WORK TASK:
Start at the top and transcribe every record through the final line exactly.
________________
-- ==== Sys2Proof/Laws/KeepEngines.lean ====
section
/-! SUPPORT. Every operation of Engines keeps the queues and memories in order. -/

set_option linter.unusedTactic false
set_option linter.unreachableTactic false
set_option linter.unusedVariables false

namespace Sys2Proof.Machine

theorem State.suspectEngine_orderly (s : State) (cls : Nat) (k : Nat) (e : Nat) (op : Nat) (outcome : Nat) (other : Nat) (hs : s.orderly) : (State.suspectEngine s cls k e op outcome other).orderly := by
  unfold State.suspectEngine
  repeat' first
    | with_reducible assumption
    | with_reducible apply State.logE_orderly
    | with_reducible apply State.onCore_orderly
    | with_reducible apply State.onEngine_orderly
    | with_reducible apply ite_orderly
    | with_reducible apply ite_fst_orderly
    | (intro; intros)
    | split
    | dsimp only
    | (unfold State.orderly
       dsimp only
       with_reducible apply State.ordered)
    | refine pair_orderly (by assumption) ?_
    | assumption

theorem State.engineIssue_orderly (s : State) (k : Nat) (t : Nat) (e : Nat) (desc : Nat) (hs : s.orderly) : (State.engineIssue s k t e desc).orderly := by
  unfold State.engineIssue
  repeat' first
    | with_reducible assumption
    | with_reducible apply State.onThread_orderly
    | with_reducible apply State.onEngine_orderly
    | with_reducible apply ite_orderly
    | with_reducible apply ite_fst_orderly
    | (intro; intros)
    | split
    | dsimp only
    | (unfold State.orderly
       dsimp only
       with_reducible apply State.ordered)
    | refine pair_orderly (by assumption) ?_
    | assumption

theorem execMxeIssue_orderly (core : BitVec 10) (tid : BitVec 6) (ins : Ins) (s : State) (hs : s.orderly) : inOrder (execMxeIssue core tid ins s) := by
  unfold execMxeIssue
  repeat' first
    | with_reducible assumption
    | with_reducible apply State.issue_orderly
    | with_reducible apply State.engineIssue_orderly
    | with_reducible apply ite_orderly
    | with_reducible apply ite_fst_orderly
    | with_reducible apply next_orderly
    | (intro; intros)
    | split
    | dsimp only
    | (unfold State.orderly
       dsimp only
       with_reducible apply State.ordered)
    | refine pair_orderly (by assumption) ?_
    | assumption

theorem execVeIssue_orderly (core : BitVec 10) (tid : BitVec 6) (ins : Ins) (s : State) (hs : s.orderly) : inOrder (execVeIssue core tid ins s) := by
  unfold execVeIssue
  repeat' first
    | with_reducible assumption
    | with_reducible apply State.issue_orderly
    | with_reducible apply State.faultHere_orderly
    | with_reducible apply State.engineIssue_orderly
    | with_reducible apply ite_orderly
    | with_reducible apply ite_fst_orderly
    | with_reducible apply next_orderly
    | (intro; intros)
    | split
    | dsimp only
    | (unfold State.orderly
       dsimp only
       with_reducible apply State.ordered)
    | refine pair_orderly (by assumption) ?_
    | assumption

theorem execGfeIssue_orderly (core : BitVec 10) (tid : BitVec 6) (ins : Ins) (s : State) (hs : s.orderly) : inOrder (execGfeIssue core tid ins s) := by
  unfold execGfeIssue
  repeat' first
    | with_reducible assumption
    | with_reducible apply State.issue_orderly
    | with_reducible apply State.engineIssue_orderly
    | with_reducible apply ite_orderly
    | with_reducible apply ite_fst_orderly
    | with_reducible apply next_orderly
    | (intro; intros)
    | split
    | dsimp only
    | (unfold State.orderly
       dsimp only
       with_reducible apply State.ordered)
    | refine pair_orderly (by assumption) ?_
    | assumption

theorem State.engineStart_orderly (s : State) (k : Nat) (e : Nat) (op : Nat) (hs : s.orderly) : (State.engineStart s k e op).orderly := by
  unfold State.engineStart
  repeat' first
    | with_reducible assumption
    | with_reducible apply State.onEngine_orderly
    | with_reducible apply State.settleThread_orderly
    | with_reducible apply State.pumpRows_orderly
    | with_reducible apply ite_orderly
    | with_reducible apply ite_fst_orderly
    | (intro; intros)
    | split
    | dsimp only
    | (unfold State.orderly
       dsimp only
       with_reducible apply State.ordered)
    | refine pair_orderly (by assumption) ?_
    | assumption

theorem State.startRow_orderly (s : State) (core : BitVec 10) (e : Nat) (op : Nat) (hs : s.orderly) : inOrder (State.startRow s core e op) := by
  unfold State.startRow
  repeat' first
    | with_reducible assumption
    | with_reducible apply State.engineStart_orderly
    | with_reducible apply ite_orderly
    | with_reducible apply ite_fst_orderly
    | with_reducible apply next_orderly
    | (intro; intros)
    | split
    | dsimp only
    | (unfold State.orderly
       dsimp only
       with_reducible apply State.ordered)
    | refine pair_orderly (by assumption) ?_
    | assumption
________________
RESPONSE TO THIS EXERCISE:
-- ==== Sys2Proof/Laws/KeepEngines.lean ====
section
/-! SUPPORT. Every operation of Engines keeps the queues and memories in order. -/

set_option linter.unusedTactic false
set_option linter.unreachableTactic false
set_option linter.unusedVariables false

namespace Sys2Proof.Machine

theorem State.suspectEngine_orderly (s : State) (cls : Nat) (k : Nat) (e : Nat) (op : Nat) (outcome : Nat) (other : Nat) (hs : s.orderly) : (State.suspectEngine s cls k e op outcome other).orderly := by
  unfold State.suspectEngine
  repeat' first
    | with_reducible assumption
    | with_reducible apply State.logE_orderly
    | with_reducible apply State.onCore_orderly
    | with_reducible apply State.onEngine_orderly
    | with_reducible apply ite_orderly
    | with_reducible apply ite_fst_orderly
    | (intro; intros)
    | split
    | dsimp only
    | (unfold State.orderly
       dsimp only
       with_reducible apply State.ordered)
    | refine pair_orderly (by assumption) ?_
    | assumption

theorem State.engineIssue_orderly (s : State) (k : Nat) (t : Nat) (e : Nat) (desc : Nat) (hs : s.orderly) : (State.engineIssue s k t e desc).orderly := by
  unfold State.engineIssue
  repeat' first
    | with_reducible assumption
    | with_reducible apply State.onThread_orderly
    | with_reducible apply State.onEngine_orderly
    | with_reducible apply ite_orderly
    | with_reducible apply ite_fst_orderly
    | (intro; intros)
    | split
    | dsimp only
    | (unfold State.orderly
       dsimp only
       with_reducible apply State.ordered)
    | refine pair_orderly (by assumption) ?_
    | assumption

theorem execMxeIssue_orderly (core : BitVec 10) (tid : BitVec 6) (ins : Ins) (s : State) (hs : s.orderly) : inOrder (execMxeIssue core tid ins s) := by
  unfold execMxeIssue
  repeat' first
    | with_reducible assumption
    | with_reducible apply State.issue_orderly
    | with_reducible apply State.engineIssue_orderly
    | with_reducible apply ite_orderly
    | with_reducible apply ite_fst_orderly
    | with_reducible apply next_orderly
    | (intro; intros)
    | split
    | dsimp only
    | (unfold State.orderly
       dsimp only
       with_reducible apply State.ordered)
    | refine pair_orderly (by assumption) ?_
    | assumption

theorem execVeIssue_orderly (core : BitVec 10) (tid : BitVec 6) (ins : Ins) (s : State) (hs : s.orderly) : inOrder (execVeIssue core tid ins s) := by
  unfold execVeIssue
  repeat' first
    | with_reducible assumption
    | with_reducible apply State.issue_orderly
    | with_reducible apply State.faultHere_orderly
    | with_reducible apply State.engineIssue_orderly
    | with_reducible apply ite_orderly
    | with_reducible apply ite_fst_orderly
    | with_reducible apply next_orderly
    | (intro; intros)
    | split
    | dsimp only
    | (unfold State.orderly
       dsimp only
       with_reducible apply State.ordered)
    | refine pair_orderly (by assumption) ?_
    | assumption

theorem execGfeIssue_orderly (core : BitVec 10) (tid : BitVec 6) (ins : Ins) (s : State) (hs : s.orderly) : inOrder (execGfeIssue core tid ins s) := by
  unfold execGfeIssue
  repeat' first
    | with_reducible assumption
    | with_reducible apply State.issue_orderly
    | with_reducible apply State.engineIssue_orderly
    | with_reducible apply ite_orderly
    | with_reducible apply ite_fst_orderly
    | with_reducible apply next_orderly
    | (intro; intros)
    | split
    | dsimp only
    | (unfold State.orderly
       dsimp only
       with_reducible apply State.ordered)
    | refine pair_orderly (by assumption) ?_
    | assumption

theorem State.engineStart_orderly (s : State) (k : Nat) (e : Nat) (op : Nat) (hs : s.orderly) : (State.engineStart s k e op).orderly := by
  unfold State.engineStart
  repeat' first
    | with_reducible assumption
    | with_reducible apply State.onEngine_orderly
    | with_reducible apply State.settleThread_orderly
    | with_reducible apply State.pumpRows_orderly
    | with_reducible apply ite_orderly
    | with_reducible apply ite_fst_orderly
    | (intro; intros)
    | split
    | dsimp only
    | (unfold State.orderly
       dsimp only
       with_reducible apply State.ordered)
    | refine pair_orderly (by assumption) ?_
    | assumption

theorem State.startRow_orderly (s : State) (core : BitVec 10) (e : Nat) (op : Nat) (hs : s.orderly) : inOrder (State.startRow s core e op) := by
  unfold State.startRow
  repeat' first
    | with_reducible assumption
    | with_reducible apply State.engineStart_orderly
    | with_reducible apply ite_orderly
    | with_reducible apply ite_fst_orderly
    | with_reducible apply next_orderly
    | (intro; intros)
    | split
    | dsimp only
    | (unfold State.orderly
       dsimp only
       with_reducible apply State.ordered)
    | refine pair_orderly (by assumption) ?_
    | assumption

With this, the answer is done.